What's better than HT Platinum Digital cable?


If you have lived with the HT Platinum digital interconnect for an extended period (3+ months) of time and then upgraded, what did you upgrade to? And what improvements if any occured? Where you satisfied with the upgrade?

I'm particulary interested in selecting a 1m S/PDIF in the $300 to $350 range. Here's the short list I composed as of today:

AZ MC2 $298
Stealth Varidig $300
Purenote Epsilon $350
ed_f
I could never hear a difference in digital cables while using the low end audioquest cable,dh labs or radio shack.I borrowed a wireworld gold digital cable last year and could hear a difference on a modest home theater system.I took the wireworld digital back as it was 400.00 and i was about to upgrade my home theater to a b&k receiver and five very revealing monitors that all have scan speak revelators ect.I now use the az mc=2 digital and find it to be a bargain and one of the best upgrades iv'e ever made.If this cable can make such a dramatic difference on 5.1 dvd playback,i can only imagine what it could do for a high end seperates 2 channel playback.
Make it three! I also switched from HT Platinum to AZ Mc2 which I feel is superior in all respects. I also slightly prefer the $99 AZ Siver Photon to HT Platinum, this cheap cable really performs!

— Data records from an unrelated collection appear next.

/-- At the end of its listen window, at u, a HEAD of a duplex station in START that has heard no PRIMARY becomes
PRIMARY with the next tier, obeys itself, is admitted and LOCKED with the host as source, and raises FC0; a SOLO HEAD
leads likewise and stays SOLO; one that has heard a PRIMARY does not claim, and one whose position another HEAD holds
is REFUSED and OUT (that reading is log entry 48's). A waiting HB of a PRIMARY with a later tier is taken by a member,
which then obeys its sender, and marks the ring it came by in the jury; with no later tier the member's registers
stay. It demotes a PRIMARY to SYNC with FC1, and takes a HEAD in START to SYNC. (R112, R397, R398, R399, R400, R401,
R403) -/
def Obligations.RolesAndHeartbeats : Prop :=
  (∀ (s u : State),
    s.sys.inReset = false ∧ s.raises = [] →
    s.isHead = true ∧ s.flag F.SYS_ROLE_SINGLE = false ∧ s.dpx.listening = true ∧ s.dpx.heard = false ∧ s.dpx.twin = false →
    s.dpxState = Dpx.start →
    u = s.runUp (s.img.pbAt + msTicks s.listenMs) →
    Answers .listenWindowEnd s fun t =>
      t.dpxState = Dpx.primary ∧ t.dpx.listening = false ∧ t.dpx.hasTier = true ∧
      (t.get F.DPX_STAT_TIER = (if s.dpx.hasTier then (s.tier + 1) % 256 else 1)) ∧
      t.get F.DPX_STAT_PRIM = s.pos ∧ t.get F.IMG_ADM_STAT_ADM = 2 ∧
      t.srcHost = true ∧ t.servo = Servo.locked ∧
      (s.safEn = false → Raised u t 0x0D01 0) ∧
      Only [.regs, .clk, .flash, .fuse, .img, .tim, .pwm, .gd, .dpx, .flt, .saf, .out, .free, .sup] u t) ∧
  (∀ (s : State),
    s.sys.inReset = false →
    s.isHead = true ∧ s.flag F.SYS_ROLE_SINGLE = true ∧ s.dpx.listening = true ∧ s.dpx.heard = false ∧ s.dpx.twin = false →
    s.dpxState = Dpx.solo →
    Answers .listenWindowEnd s fun t =>
      t.dpxState = Dpx.solo ∧ t.isPrimary = true ∧ t.get F.DPX_STAT_PRIM = s.pos ∧
      (t.get F.DPX_STAT_TIER = (if s.dpx.hasTier then (s.tier + 1) % 256 else 1)) ∧
      t.get F.IMG_ADM_STAT_ADM = 2 ∧ t.srcHost = true ∧ t.servo = Servo.locked) ∧
  (∀ (s : State),
    s.sys.inReset = false →
    s.isHead = true ∧ s.dpx.listening = true ∧ s.dpx.heard = true →
    Answers .listenWindowEnd s fun t =>
      t.dpx.listening = false ∧ t.dpxState = s.dpxState) ∧
  (∀ (s : State),
    s.sys.inReset = false →
    s.isHead = true ∧ s.dpx.listening = true ∧ s.dpx.heard = false ∧ s.dpx.twin = true →
    s.dpxState = Dpx.start →
    Answers .listenWindowEnd s fun t =>
      t.dpx.listening = false ∧ t.dpxState = Dpx.out ∧ t.stage = Stage.refused ∧
      t.get F.SYS_ROLE_BIND = 4 ∧ t.get F.IMG_ADM_STAT_REASON = 1) ∧
  (∀ (s : State) (a : Arrival) (cw : List Byte),
    s.sys.inReset = false →
    s.isMember = true ∧ s.dpx.hasTier = true →
    s.rng.rx.find? (Arrival.is Ty.hb) = some a ∧ a.cw = cw →
    cwValid Ty.hb cw a.uncorr = true ∧ byteAt cw 1 ≤ 1 ∧ byteAt cw 1 ≠ s.pos →
    byteAt cw 8 = Dpx.primary ∧ tierLater (byteAt cw 9) s.tier = true →
    Answers .hbReceived s fun t =>
      t.get F.DPX_MBR_STAT_TIER = byteAt cw 9 ∧ t.get F.DPX_MBR_STAT_OBEY = byteAt cw 1 ∧
      bit t.dpx.juryNow (b2n a.y) = true ∧
      t.rng.rx = s.rng.rx.erase a ∧
      OnlyRegs [R.DPX_MBR_STAT, R.TIM_UPSTREAM] s t ∧
      Only [.regs, .clk, .rng, .tim, .dpx] s t) ∧
  (∀ (s : State) (a : Arrival) (cw : List Byte),
    s.sys.inReset = false →
    s.isMember = true ∧ s.dpx.hasTier = true →
    s.rng.rx.find? (Arrival.is Ty.hb) = some a ∧ a.cw = cw →
    cwValid Ty.hb cw a.uncorr = true ∧ byteAt cw 1 ≤ 1 ∧ byteAt cw 1 ≠ s.pos →
    tierLater (byteAt cw 9) s.tier = false →
    Answers .hbReceived s fun t =>
      t.regs = s.regs ∧
      Only [.clk, .rng, .dpx] s t) ∧
  (∀ (s : State) (a : Arrival) (cw : List Byte),
    s.sys.inReset = false ∧ s.raises = [] →
    s.isHead = true ∧ s.flag F.SYS_ROLE_SINGLE = false ∧ s.dpxState = Dpx.primary ∧ s.dpx.hasTier = true →
    s.rng.rx.find? (Arrival.is Ty.hb) = some a ∧ a.cw = cw →
    cwValid Ty.hb cw a.uncorr = true ∧ byteAt cw 1 ≤ 1 ∧ byteAt cw 1 ≠ s.pos →
    byteAt cw 8 = Dpx.primary ∧ tierLater (byteAt cw 9) s.tier = true →
    s.get F.DPX_SWAP_STAT_STATE ≠ 1 →
    Answers .hbReceived s fun t =>
      t.dpxState = Dpx.sync ∧ t.get F.DPX_STAT_TIER = byteAt cw 9 ∧ t.get F.DPX_STAT_PRIM = byteAt cw 1 ∧
      t.srcHost = false ∧
      Raised s t 0x0D03 1) ∧
  (∀ (s : State) (a : Arrival) (cw : List Byte),
    s.sys.inReset = false →
    s.isHead = true ∧ s.flag F.SYS_ROLE_SINGLE = false ∧ s.dpxState = Dpx.start →
    s.rng.rx.find? (Arrival.is Ty.hb) = some a ∧ a.cw = cw →
    cwValid Ty.hb cw a.uncorr = true ∧ byteAt cw 1 ≤ 1 ∧ byteAt cw 1 ≠ s.pos →
    byteAt cw 8 = Dpx.primary →
    Answers .hbReceived s fun t =>
      t.dpxState = Dpx.sync ∧ t.dpx.heard = true ∧ t.get F.IMG_ADM_STAT_ADM = 1 ∧
      t.dpx.otherRole = Dpx.primary ∧ t.dpx.otherFlags = leAt cw 10 2 ∧
      t.flt = s.flt)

Have not heard other two you mention and of couse system matching is imperitive so home trail of several cables is really needed.
I've read enough feedback to convince me that the AZ MC2 is a step up from the HT Platinum. But I'd like to hear more from those familiar with the Purenote Epsilon digital and the Stealth Varidig and how they may compare to the AZ MC2 and the HT Platinum.

Thanks.
I too switched from HT Platinum to Acoustic Zen. The AZ is MUCH better! At least give it a listen, you may agree....
I've owned the HT Platinum, Nordost Silver Shadow, DH Labs Silver Sonic and Stealth Fineline II. Personally, I couldn't detect any differences between the cables. At the same time, I have found significant differnces in analog cables. In my limited experience, you'll likely get better results spending the money elsewhere in your system rather than on the digital interconnect - just my 2cents. Good luck.
I traded my Harmonic Tech Platinum for the Acoustic Zen and never looked back. Almost indistinguishable from my analogue cables in tone.
the Apogee is very good but the silver shadow from Nordost bettered it significantly!
Hi Hockey,

I felt the same way that you did, but I compared three cables and found drastic differences (as drastic as any cable change, anyway). I found an Apogee Wyde-Eye to sound much better and more musical than a Better Cables video/digital cable. I preferred a Cardas Lightning 15 over the Apogee, but both are very different sounding. The seperation between the instruemnts seems much greater with the Cardas, there is also less "noise", and it seems to be a bit more upfront. At the same time the Apogee is nicely balanced, very musical, and $200 or so less. I have no idea why digital cabes should sound different, but for some reason they do.
Hockey: Yes it is just 1 and 0 logic, however if the signal quality is poor because of a poor quality cable, the D/A decoder chip in your DAC will have to work harder to find the correct signal and decode it. This will affect the sound. The poor cable can also affect things like the timing and pace of the signal (and hence the music), even though all the data will arrive. These things are not an issue sending computer data, unless you get upset that your computer data arrives a fraction of a second later than you expect.

It is the same as high speed data (faster than DSL) needs a better quality cable than standard telephone cable. I live in a rural area and have never gotten a faster connection than 43.8kps on my 56k modem. I usually average around 38.6K. The quality of the phone lines is just too old here. I can get digital cable TV here. However, they had to install better quality cable in the ground to get it to work. The old cable TV lines could not handle the digital TV signal well enough to actually see the improvement.

I am actually on your side in part. While I believe a good digital cable matters, I doubt is it as crucial as an analog audio signal.

I'm curious why anyone would spend several hundred dollars on a "high quality digital cable". As an electrical engineer I question the merits here. The beauty of a digital interface is, like your computer, that the signals are logic "1" or "0", not logic "1.00372" or "0.0345". Precision connections are not necessary here. Noise, unless it is extremely bad, is not an issue. Getting back to your computer, the internet (landline, sat or DSL) enables exact (read: no degredation) digital copies to be transferred over less-than-precision cables (e.g. phone wire). Because I don't consider myself to "all knowing" and am always looking to learn, please enlightnen me as to how an expensive cable can improve upon this simple relatively low-speed interface.
Texas25,

Haven't read much here and at the asylum to convince me that $400 Magic One is a really leap in performance over the HT Platinum.

I recently replaced a HT Truthlink with a PureNote Epsilon analogue interconnect. I guess I am moving away from the big players in favor of the more niche web-direct vendors in an effort to seek out more value and performance for the dollar.